Investigation of the photoinduced axial ligation process in the excited state of nickel(II) phthalocyanine

Abstract Photoinduced axial ligation process in the excited state of nickel(II) octabutoxyphthalocyanine (NiPcOBu 8 ) in pyridine solvent has been investigated by ultrafast optical transient absorption and X-ray transient absorption spectroscopies. Although Ni phthalocyanine complexes have been reported to have no tendency to form six-coordinate structure, the (d z2 ,d x2-y2 ) state of NiPcOBu 8 generated by photoexcitation of Q-band was discovered to axially ligate with the pyridine molecule very rapidly, on a timescale of ˜100 ps.
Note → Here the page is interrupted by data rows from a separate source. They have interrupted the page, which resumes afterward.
/-- A word that makes accesses has a known tag (R57, R85). -/
theorem tagOf_known_of_storeOf {m : Memory} {w : Word} {x : Nat × Access Memory}
    (h : storeOf m (decodeWord w) = some x) : tagOf w ∈ [3#5, 7#5, 19#5, 20#5] := by
  by_contra hu
  rw [storeOf_decodeWord_eq_none.2 hu] at h
  cases h

/-- Settles O38: a completed instruction is counted, and as a `Max` when that is its tag; a fault counts nothing; a word
with an unknown tag is counted as unknown, and its tag is not that of `Max`. -/
theorem stepCountsItsWord : Obligations.StepCountsItsWord := by
  unfold Obligations.StepCountsItsWord
  intro s t w h hw
  obtain ⟨hf, w', hw', hcases⟩ := step_next_cases h
  obtain rfl : w' = w := Option.some.inj (hw'.symm.trans hw)
  rcases hcases with ⟨k, a, v, hr, -, rfl⟩ | ⟨k, a, -, rfl⟩ | ⟨hr, rfl⟩
  · have hk : k = if tagOf w' = 7#5 then 1 else 0 := tag_decodeWord w' ▸ storeOf_maxOps_eq hr
    simp only [tagOf_known_of_storeOf hr, if_true]
    exact ⟨fun _ => ⟨rfl, congrArg (s.nMax + ·) hk, rfl⟩, by simp [hf]⟩
  · exact ⟨by simp, fun _ => ⟨rfl, rfl, rfl⟩⟩
  · have hu := storeOf_decodeWord_eq_none.1 hr
    have hmax : tagOf w' ≠ 7#5 := fun h7 => hu (by simp [h7])
    simp only [hu, hmax, if_false]
    exact ⟨fun _ => ⟨rfl, rfl, rfl⟩, by simp [hf]⟩

/-- An outcome that is no instruction is recorded with its tag (R85). -/
theorem exec_of_wellFormed_eq_false {i : Instr} (h : i.wellFormed = false) (s : State) :
    exec i s = .next (s.recordUnknown i.tag) := by
  rcases exec_cases i s with ⟨k, r, -, hi, -⟩ | ⟨-, -, hx⟩
  · rw [h] at hi
    cases hi
  · exact hx

/-- Settles O18: each of the 28 outcomes is no instruction and carries its tag, and recording is the update written
out. -/
theorem unknownTagIsRecordedNoOp : Obligations.UnknownTagIsRecordedNoOp := by
  unfold Obligations.UnknownTagIsRecordedNoOp
  intro s p hp
  obtain ⟨hi, ht⟩ : p.1.wellFormed = false ∧ p.1.tag = p.2 := by
    revert p
    decide
  rw [exec_of_wellFormed_eq_false hi, ht]
  rfl

end Sys2Proof.Machine

/-! ### Whole runs: the end, the count of words, the order of execution -/

namespace Sys2Proof.Machine

/-- Where no step is enabled a run stays where it is. -/
theorem runSteps_of_not_enabled {s : State} (h : s.enabled = false) (fuel : Nat) : runSteps fuel s = s := by
  cases fuel with
  | zero => rfl
  | succ fuel =>
    rw [runSteps]
    split
    next t ht => exact absurd (step_exists_next_iff.1 ⟨t, ht⟩) (by simp [h])
    next => rfl
    next => rfl

theorem State.enabled_of_fault {s : State} {r : FaultRecord} (h : s.fault = some r) : s.enabled = false := by
  simp [State.enabled, h]

/-- What every step keeps, a run of any length keeps. -/
theorem runSteps_induction {P : State → Prop} (hstep : ∀ s t, P s → step s = .next t → P t) (fuel : Nat) {s : State}
    (hs : P s) : P (runSteps fuel s) := by
  induction fuel generalizing s with
  | zero => exact hs
  | succ fuel ih =>
    rw [runSteps]
    split
    next t ht => exact ih (hstep s t hs ht)
    next => exact hs
    next => exact hs

/-- As many steps as whole words remain bring a run to its end: each step uses up a word, or halts the run (R92). -/
theorem runSteps_not_enabled {s : State} {fuel : Nat} (h : (s.prog.length - s.ip) / 7 ≤ fuel) :
    (runSteps fuel s).enabled = false := by
  induction fuel generalizing s with
  | zero =>
    rw [runSteps, ← Bool.not_eq_true, State.enabled_iff]
    omega
  | succ fuel ih =>
    cases hs : s.enabled with
    | false => rwa [runSteps_of_not_enabled hs]
    | true =>
      obtain ⟨t, ht⟩ := step_exists_next_iff.2 hs
      rw [runSteps_of_next ht]
      cases hf : t.fault with
      | none =>
        obtain ⟨hprog, -, -⟩ := stepKeepsParameters s t ht
        exact ih (by rw [hprog, step_next_ip ht hf]; omega)
      | some r => rw [runSteps_of_fault hf, State.enabled_of_fault hf]

theorem execute_not_enabled (input : RunInput) : (execute input).enabled = false :=
  runSteps_not_enabled (by simp)

/-- Settles O46: the fuel of a whole run is the number of the program's words, and where no step is enabled the result
can be read. -/
theorem everyRunEnds : Obligations.EveryRunEnds := by
  unfold Obligations.EveryRunEnds
  intro input
  have hend := execute_not_enabled input
  exact ⟨hend, by simp [State.result, hend]⟩

theorem execute_prog (input : RunInput) : (execute input).prog = input.prog :=
  runSteps_induction (P := fun s => s.prog = input.prog)
    (fun s t hs h => (stepKeepsParameters s t h).1.trans hs) _ rfl

/-- `ip` is inside the program, 7 bytes on for each word counted (R12, R17): the part of the invariant that holds of every
input, well formed or not. -/
def State.EachWordCounted (s : State) : Prop :=
  s.ip = 7 * (s.nExec + s.nUnknown) ∧ s.ip ≤ s.prog.length

theorem step_keeps_eachWordCounted {s t : State} (hs : s.EachWordCounted) (h : step s = .next t) :
    t.EachWordCounted := by
  obtain ⟨hip, -⟩ := hs
  obtain ⟨-, w, hw, ⟨k, a, v, -, -, rfl⟩ | ⟨k, a, -, rfl⟩ | ⟨-, rfl⟩⟩ := step_next_cases h
  · exact ⟨by simp only [State.complete_done_ip, State.complete_done_nExec, State.complete_done_nUnknown]; omega,
      fetch_inside hw⟩
  · exact ⟨hip, Nat.le_of_add_right_le (fetch_inside hw)⟩
  · exact ⟨by simp only [State.recordUnknown_ip, State.recordUnknown_nExec, State.recordUnknown_nUnknown]; omega,
      fetch_inside hw⟩

theorem execute_eachWordCounted (input : RunInput) : (execute input).EachWordCounted :=
  runSteps_induction (fun _ _ => step_keeps_eachWordCounted) _ ⟨rfl, Nat.zero_le _⟩

/-- Settles O47: every word before `ip` is counted, and a run that ends without a fault ends where fewer than 7 bytes
remain. -/
theorem normalEndCountsEveryWord : Obligations.NormalEndCountsEveryWord := by
  unfold Obligations.NormalEndCountsEveryWord
  intro input hsafe
  obtain ⟨hip, hinside⟩ := execute_eachWordCounted input
  have hrest : ¬ 7 ≤ (execute input).prog.length - (execute input).ip := fun hle =>
    Bool.false_ne_true ((execute_not_enabled input).symm.trans (State.enabled_iff.2 ⟨hsafe, hle⟩))
  rw [execute_prog] at hinside hrest
  omega

theorem execAll_of_fault {s : State} {r : FaultRecord} (h : s.fault = some r) (is : List Instr) : execAll is s = s := by
  cases is <;> simp [execAll, h]

theorem execAll_cons_of_next {i : Instr} {s t : State} (hf : s.fault = none) (h : exec i s = .next t)
    (is : List Instr) : execAll (i :: is) s = execAll is t := by
  simp only [execAll, hf, h]

/-- A run from any state that executes the words left, `ws`, executes what they unpack to (R80, R89). In a halted state
`ws` may be any words: none is executed. -/
theorem runSteps_eq_execAll (ws : List Word) {s : State}
    (hws : s.fault = none → programWords (s.prog.drop s.ip) = ws) :
    runSteps ws.length s = execAll (ws.map decodeWord) s := by
  induction ws generalizing s with
  | nil => rfl
  | cons w ws ih =>
    cases hf : s.fault with
    | some r => rw [runSteps_of_fault hf, execAll_of_fault hf]
    | none =>
      obtain ⟨hw, hrest⟩ := fetch_of_programWords_drop (hws hf)
      obtain ⟨t, ht⟩ := step_exists_next hf hw
      have hexec : exec (decodeWord w) s = .next t := (step_of_fetch hf hw).symm.trans ht
      rw [List.length_cons, runSteps_of_next ht, List.map_cons, execAll_cons_of_next hf hexec]
      refine ih fun htf => ?_
      obtain ⟨hprog, -, -⟩ := stepKeepsParameters s t ht
      rw [hprog, step_next_ip ht htf, hrest]

/-- Settles O49: at the start the words left are all the words of the program. -/
theorem runIsItsInstructionsInOrder : Obligations.RunIsItsInstructionsInOrder := by
  unfold Obligations.RunIsItsInstructionsInOrder
  intro input
  rw [execute, ← programWords_length]
  exact runSteps_eq_execAll _ fun _ => rfl

end Sys2Proof.Machine

/-! ### Execution does not look at the program store -/

namespace Sys2Proof.Machine

/-- The state with another program in its store. -/
def State.withProg (s : State) (prog : List Byte) : State := { s with prog := prog }

@[simp] theorem State.withProg_mem (s : State) (prog : List Byte) : (s.withProg prog).mem = s.mem := rfl
@[simp] theorem State.withProg_fault (s : State) (prog : List Byte) : (s.withProg prog).fault = s.fault := rfl

theorem complete_withProg (s : State) (prog : List Byte) (k : Nat) (r : Access Memory) :
    (s.withProg prog).complete k r = (s.complete k r).withProg prog := by
  cases r with
  | done m => rfl
  | raised a => rfl

/-- An outcome with accesses completes them. -/
theorem exec_of_storeOf_eq_some {i : Instr} {s : State} {k : Nat} {r : Access Memory}
    (h : storeOf s.mem i = some (k, r)) : exec i s = .next (s.complete k r) := by
  rcases exec_cases i s with ⟨k', r', h', -, hx⟩ | ⟨h', -, -⟩
  · obtain ⟨rfl, rfl⟩ := Prod.mk.inj (Option.some.inj (h.symm.trans h'))
    exact hx
  · cases h.symm.trans h'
Although the presence of an excited unligated (d,d) state cannot be confirmed due to the time resolution limit of the synchrotron X-ray probe pulse with ˜80 ps FWHM, the biexponential kinetics of the ground state recovery detected by the 1s → 4p z feature suggests the decay of the unligated (d,d) species with an 82 ps time constant, while that of the ligated NiPcOBu 8 species is 3–5 ns. The photoinduced ligation dynamics of NiPcOBu 8 is vastly different compared to that of Ni porphyrin complexes. This study provides a structural basis on the ligation chemistry in both the ground and excited states of nickel complexes based on their electronic and nuclear structures.